- _What the exercise asks_: Check each line of the entries below for the string "merge" and state how many lines have it, with no other text.

>>>>

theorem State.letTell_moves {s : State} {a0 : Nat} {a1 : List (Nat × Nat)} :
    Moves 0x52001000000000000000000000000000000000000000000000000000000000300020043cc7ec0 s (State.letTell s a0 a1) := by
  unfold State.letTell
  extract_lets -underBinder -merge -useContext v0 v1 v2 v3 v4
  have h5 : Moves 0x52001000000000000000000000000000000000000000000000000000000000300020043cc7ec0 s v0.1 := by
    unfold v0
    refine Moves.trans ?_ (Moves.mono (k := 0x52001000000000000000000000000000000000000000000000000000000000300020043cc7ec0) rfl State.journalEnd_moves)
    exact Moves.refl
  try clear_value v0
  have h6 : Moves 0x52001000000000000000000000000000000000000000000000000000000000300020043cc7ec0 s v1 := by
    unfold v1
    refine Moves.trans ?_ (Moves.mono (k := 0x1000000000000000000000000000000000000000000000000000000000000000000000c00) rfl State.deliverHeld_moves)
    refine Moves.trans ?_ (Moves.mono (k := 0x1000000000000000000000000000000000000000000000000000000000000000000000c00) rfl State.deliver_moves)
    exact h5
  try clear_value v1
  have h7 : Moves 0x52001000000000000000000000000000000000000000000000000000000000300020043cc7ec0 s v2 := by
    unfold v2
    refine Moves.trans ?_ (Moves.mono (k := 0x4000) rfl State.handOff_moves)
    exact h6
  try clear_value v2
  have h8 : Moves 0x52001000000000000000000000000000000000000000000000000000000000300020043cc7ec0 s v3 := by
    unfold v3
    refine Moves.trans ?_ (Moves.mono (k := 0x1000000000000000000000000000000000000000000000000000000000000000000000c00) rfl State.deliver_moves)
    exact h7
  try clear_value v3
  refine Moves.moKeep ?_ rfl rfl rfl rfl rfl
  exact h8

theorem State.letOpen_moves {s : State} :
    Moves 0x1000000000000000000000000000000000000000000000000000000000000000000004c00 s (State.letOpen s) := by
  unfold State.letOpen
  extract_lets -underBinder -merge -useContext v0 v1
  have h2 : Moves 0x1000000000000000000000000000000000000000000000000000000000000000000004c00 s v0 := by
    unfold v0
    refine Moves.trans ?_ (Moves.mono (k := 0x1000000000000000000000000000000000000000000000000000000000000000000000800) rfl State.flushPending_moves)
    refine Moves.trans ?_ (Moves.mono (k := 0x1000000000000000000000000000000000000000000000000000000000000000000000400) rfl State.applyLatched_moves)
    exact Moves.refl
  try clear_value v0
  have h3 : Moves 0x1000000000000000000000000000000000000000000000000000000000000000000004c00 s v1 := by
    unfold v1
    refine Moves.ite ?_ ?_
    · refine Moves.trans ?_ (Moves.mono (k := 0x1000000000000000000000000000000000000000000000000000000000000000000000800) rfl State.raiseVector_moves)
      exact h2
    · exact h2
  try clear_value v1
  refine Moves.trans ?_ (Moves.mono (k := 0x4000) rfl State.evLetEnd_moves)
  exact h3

<<<<

- _Answer to this task_: 2